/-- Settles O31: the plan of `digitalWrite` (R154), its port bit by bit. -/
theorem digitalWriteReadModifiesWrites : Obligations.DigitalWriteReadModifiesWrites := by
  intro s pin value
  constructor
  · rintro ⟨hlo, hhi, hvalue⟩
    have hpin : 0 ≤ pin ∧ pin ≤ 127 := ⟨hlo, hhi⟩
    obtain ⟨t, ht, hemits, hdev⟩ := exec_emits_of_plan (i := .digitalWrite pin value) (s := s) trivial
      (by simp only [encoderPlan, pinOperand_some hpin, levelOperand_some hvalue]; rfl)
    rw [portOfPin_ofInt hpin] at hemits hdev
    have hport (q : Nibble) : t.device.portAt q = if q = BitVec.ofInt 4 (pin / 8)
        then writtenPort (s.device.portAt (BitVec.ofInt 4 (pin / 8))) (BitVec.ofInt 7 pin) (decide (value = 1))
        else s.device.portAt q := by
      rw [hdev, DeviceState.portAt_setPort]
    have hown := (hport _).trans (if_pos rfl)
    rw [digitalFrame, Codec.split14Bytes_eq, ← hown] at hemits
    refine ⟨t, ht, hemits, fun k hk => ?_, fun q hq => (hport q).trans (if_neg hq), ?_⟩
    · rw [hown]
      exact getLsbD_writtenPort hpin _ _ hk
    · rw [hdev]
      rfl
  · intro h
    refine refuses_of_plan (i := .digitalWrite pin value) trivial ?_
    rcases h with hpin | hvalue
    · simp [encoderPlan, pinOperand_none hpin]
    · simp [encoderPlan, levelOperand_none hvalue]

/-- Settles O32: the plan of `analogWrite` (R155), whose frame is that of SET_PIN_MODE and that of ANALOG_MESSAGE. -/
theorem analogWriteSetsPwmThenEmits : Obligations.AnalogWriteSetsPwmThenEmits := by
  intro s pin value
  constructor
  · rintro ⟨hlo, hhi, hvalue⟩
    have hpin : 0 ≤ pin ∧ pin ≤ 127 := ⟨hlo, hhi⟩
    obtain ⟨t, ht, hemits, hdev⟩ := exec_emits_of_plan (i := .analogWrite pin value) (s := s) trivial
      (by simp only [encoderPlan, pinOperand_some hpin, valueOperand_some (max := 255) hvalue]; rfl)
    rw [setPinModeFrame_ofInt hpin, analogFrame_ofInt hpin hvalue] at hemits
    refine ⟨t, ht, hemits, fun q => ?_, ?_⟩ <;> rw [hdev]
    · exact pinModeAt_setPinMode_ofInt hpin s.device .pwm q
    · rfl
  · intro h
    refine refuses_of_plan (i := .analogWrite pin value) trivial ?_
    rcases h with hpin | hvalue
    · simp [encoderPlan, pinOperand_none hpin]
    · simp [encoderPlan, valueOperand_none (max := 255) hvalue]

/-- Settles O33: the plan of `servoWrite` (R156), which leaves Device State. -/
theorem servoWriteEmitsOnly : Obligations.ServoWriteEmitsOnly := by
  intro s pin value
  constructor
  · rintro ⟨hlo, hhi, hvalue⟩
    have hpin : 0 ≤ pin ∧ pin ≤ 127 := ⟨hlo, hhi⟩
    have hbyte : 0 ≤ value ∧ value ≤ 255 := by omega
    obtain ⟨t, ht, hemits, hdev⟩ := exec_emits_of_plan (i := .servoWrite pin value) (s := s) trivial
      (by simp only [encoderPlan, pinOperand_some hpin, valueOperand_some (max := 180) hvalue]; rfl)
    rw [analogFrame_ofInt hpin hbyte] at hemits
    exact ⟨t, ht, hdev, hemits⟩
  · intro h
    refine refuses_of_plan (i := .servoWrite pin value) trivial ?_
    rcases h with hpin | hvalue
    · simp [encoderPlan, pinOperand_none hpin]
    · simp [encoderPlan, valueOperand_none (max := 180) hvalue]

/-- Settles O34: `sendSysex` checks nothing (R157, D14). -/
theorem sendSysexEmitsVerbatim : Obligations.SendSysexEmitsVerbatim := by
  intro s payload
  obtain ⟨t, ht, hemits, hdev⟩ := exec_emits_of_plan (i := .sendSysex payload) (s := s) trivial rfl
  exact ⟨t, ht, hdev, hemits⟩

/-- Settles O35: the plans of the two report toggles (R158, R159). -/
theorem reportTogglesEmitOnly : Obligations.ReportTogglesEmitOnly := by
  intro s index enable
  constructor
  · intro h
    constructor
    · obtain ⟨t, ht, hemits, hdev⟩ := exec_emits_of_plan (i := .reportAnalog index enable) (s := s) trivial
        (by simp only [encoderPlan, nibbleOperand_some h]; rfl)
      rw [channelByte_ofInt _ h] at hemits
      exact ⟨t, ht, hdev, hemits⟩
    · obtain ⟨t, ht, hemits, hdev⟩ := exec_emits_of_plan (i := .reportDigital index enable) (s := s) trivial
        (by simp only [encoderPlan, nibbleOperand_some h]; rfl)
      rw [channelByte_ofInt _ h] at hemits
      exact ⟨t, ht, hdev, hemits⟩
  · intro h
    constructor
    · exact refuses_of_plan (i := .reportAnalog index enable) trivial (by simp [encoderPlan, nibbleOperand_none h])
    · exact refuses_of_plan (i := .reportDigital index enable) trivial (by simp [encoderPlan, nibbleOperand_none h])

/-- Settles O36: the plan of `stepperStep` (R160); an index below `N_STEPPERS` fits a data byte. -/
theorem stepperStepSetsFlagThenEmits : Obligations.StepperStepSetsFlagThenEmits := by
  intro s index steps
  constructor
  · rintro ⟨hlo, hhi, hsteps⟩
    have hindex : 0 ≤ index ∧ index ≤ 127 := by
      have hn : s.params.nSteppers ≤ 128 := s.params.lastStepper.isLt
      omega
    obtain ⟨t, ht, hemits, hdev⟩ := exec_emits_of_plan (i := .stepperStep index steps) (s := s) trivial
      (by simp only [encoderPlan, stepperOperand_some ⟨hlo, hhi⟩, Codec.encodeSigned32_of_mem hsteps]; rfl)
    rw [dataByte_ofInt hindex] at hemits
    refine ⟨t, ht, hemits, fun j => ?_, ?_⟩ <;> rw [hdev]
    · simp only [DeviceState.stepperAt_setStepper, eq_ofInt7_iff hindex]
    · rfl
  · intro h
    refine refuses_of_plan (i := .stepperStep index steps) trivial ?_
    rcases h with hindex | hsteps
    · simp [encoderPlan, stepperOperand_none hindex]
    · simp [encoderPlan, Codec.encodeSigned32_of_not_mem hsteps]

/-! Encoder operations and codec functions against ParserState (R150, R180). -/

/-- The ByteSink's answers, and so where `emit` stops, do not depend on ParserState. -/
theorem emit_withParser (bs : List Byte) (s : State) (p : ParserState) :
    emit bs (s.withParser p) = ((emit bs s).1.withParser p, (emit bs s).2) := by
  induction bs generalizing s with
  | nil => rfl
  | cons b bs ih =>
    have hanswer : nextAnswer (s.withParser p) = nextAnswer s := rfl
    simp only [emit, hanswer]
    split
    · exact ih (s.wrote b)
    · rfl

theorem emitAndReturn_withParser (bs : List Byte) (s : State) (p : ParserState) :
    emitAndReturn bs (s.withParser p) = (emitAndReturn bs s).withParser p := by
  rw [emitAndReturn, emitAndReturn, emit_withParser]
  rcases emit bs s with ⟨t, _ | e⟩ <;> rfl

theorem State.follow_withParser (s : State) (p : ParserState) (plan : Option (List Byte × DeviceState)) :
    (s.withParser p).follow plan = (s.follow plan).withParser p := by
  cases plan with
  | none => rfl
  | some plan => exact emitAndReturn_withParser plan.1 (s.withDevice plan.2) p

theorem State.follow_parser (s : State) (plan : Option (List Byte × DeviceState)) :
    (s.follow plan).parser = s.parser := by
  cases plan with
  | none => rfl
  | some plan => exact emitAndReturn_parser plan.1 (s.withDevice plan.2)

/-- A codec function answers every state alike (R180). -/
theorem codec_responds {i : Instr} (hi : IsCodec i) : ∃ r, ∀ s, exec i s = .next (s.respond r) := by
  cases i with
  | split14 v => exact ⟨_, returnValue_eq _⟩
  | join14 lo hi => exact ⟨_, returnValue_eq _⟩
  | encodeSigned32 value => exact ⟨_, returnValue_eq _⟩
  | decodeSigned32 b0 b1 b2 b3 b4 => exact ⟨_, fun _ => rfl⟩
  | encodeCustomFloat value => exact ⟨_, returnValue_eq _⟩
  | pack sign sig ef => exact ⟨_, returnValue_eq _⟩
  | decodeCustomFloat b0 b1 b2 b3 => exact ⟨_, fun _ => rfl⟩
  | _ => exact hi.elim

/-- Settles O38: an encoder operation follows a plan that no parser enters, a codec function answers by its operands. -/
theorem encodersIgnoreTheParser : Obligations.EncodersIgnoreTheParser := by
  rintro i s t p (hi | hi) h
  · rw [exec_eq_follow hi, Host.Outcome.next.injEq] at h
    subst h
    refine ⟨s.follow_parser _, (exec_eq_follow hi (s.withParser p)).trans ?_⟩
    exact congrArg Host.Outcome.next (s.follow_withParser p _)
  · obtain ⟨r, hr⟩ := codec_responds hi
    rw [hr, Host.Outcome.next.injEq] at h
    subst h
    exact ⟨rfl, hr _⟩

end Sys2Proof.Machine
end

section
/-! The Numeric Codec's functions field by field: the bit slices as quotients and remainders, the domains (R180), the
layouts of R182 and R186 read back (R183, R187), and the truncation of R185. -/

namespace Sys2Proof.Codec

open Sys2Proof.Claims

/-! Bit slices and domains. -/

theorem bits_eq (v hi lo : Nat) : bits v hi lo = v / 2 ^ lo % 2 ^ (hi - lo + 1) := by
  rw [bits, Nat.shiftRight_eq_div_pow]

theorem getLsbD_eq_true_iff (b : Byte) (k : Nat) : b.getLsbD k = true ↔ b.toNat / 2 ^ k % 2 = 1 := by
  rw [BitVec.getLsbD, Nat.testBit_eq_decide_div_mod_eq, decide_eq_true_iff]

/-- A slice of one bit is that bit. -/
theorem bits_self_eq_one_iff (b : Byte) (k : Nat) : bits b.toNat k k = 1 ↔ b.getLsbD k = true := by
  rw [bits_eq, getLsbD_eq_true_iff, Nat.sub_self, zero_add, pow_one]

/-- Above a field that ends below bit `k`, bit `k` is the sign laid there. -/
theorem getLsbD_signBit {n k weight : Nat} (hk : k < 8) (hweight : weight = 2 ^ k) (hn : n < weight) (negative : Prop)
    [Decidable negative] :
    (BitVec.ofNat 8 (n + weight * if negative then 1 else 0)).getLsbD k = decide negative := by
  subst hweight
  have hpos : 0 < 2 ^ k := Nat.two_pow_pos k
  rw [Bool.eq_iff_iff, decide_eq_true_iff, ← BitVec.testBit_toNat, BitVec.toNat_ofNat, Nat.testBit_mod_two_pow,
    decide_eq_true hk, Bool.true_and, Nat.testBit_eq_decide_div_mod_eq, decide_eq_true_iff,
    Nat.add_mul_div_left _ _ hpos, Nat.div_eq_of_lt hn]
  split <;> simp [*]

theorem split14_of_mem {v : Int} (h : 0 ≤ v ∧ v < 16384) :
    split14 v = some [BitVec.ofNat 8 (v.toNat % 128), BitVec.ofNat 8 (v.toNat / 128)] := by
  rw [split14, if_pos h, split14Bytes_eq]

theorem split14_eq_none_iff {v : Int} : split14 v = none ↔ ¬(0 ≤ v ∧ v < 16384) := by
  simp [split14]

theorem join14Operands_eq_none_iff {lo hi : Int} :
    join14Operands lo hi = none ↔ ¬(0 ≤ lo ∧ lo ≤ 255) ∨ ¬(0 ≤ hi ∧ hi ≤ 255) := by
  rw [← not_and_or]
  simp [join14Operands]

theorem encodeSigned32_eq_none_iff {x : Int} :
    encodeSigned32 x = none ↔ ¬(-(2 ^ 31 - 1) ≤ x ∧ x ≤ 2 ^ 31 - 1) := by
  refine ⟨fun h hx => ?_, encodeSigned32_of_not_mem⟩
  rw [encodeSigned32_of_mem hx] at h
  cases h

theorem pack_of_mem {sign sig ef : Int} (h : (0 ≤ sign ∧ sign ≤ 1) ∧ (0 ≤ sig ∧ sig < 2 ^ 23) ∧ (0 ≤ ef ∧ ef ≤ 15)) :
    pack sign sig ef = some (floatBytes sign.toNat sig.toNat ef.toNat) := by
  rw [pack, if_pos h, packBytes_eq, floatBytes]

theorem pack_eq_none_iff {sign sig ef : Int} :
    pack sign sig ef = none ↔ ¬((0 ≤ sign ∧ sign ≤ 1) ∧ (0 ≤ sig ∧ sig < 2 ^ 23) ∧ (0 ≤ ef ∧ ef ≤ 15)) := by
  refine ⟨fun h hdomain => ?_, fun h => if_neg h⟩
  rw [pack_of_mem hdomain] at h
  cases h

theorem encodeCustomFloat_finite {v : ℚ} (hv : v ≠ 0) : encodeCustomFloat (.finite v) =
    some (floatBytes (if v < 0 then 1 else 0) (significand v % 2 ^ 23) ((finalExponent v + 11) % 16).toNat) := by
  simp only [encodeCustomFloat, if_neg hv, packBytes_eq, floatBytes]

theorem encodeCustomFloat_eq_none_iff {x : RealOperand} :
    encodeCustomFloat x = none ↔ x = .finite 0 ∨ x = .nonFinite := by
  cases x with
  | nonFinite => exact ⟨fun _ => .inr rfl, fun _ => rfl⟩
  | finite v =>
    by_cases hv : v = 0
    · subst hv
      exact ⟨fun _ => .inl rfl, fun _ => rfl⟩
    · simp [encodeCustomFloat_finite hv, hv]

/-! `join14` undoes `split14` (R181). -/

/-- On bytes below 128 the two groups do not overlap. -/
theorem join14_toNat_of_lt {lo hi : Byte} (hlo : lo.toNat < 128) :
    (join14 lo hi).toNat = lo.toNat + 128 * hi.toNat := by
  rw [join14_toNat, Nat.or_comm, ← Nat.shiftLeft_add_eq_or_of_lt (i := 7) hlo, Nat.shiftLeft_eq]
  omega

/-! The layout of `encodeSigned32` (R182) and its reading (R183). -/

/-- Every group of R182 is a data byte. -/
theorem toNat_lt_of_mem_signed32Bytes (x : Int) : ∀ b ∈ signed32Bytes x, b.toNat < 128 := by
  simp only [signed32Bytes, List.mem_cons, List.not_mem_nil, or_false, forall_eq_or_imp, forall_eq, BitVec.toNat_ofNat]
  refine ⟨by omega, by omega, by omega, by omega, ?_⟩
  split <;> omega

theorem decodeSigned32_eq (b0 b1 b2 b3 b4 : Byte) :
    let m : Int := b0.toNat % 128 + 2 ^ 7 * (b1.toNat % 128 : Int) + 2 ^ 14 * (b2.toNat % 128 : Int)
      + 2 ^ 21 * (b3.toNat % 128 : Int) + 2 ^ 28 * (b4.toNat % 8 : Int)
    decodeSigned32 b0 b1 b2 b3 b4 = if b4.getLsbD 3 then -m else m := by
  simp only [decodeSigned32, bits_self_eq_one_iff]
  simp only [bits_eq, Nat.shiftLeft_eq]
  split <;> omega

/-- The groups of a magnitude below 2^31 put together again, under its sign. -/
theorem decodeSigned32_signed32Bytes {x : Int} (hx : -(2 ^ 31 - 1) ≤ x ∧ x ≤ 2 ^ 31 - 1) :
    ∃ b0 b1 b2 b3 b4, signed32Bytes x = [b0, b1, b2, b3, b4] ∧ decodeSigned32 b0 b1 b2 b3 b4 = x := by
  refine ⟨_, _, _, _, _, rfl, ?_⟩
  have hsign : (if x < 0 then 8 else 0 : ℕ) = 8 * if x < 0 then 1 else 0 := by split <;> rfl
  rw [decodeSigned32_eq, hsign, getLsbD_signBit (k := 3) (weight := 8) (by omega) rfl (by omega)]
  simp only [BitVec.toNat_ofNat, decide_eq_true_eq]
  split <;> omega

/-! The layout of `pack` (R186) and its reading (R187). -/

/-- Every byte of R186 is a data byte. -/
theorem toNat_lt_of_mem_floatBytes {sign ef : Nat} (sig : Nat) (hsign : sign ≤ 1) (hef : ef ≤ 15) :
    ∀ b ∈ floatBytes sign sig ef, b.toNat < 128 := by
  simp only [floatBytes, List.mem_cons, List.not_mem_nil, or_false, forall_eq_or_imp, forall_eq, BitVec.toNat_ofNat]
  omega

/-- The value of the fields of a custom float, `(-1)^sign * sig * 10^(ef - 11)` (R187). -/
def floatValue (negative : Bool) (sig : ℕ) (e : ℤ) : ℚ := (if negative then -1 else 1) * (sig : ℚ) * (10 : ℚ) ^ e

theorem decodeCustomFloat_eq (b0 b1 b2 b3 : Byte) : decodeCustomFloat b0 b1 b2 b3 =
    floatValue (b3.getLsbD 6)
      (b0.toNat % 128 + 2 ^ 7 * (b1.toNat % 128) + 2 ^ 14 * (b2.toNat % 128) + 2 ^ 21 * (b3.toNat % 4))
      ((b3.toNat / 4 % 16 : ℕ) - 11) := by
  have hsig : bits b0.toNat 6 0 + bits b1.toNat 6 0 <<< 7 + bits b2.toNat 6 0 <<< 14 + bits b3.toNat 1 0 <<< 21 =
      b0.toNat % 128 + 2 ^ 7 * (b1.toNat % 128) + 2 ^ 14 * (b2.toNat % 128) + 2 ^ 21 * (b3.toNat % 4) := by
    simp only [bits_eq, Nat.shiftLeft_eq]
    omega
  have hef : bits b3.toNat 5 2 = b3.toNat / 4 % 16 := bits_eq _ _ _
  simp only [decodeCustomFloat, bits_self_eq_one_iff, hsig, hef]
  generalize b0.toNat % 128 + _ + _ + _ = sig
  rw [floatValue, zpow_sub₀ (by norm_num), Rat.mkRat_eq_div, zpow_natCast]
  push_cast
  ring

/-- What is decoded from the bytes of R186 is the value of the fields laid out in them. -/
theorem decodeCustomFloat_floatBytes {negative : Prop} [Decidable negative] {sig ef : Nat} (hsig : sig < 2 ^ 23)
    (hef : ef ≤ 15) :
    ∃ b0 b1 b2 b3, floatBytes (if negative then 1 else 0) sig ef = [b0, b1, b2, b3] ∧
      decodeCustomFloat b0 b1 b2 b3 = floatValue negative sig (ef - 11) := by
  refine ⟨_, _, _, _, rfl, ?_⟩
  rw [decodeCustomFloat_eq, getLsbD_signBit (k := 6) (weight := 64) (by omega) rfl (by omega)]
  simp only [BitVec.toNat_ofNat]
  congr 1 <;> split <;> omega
____________________
Take the listing above and repeat exactly the lines from the one containing "theorem toNat_lt_of_mem_signed32Bytes (x" through the one containing "refine ⟨_, _, _, _, _, rfl, ?_⟩", both included.

theorem toNat_lt_of_mem_signed32Bytes (x : Int) : ∀ b ∈ signed32Bytes x, b.toNat < 128 := by
  simp only [signed32Bytes, List.mem_cons, List.not_mem_nil, or_false, forall_eq_or_imp, forall_eq, BitVec.toNat_ofNat]
  refine ⟨by omega, by omega, by omega, by omega, ?_⟩
  split <;> omega

theorem decodeSigned32_eq (b0 b1 b2 b3 b4 : Byte) :
    let m : Int := b0.toNat % 128 + 2 ^ 7 * (b1.toNat % 128 : Int) + 2 ^ 14 * (b2.toNat % 128 : Int)
      + 2 ^ 21 * (b3.toNat % 128 : Int) + 2 ^ 28 * (b4.toNat % 8 : Int)
    decodeSigned32 b0 b1 b2 b3 b4 = if b4.getLsbD 3 then -m else m := by
  simp only [decodeSigned32, bits_self_eq_one_iff]
  simp only [bits_eq, Nat.shiftLeft_eq]
  split <;> omega

/-- The groups of a magnitude below 2^31 put together again, under its sign. -/
theorem decodeSigned32_signed32Bytes {x : Int} (hx : -(2 ^ 31 - 1) ≤ x ∧ x ≤ 2 ^ 31 - 1) :
    ∃ b0 b1 b2 b3 b4, signed32Bytes x = [b0, b1, b2, b3, b4] ∧ decodeSigned32 b0 b1 b2 b3 b4 = x := by
  refine ⟨_, _, _, _, _, rfl, ?_⟩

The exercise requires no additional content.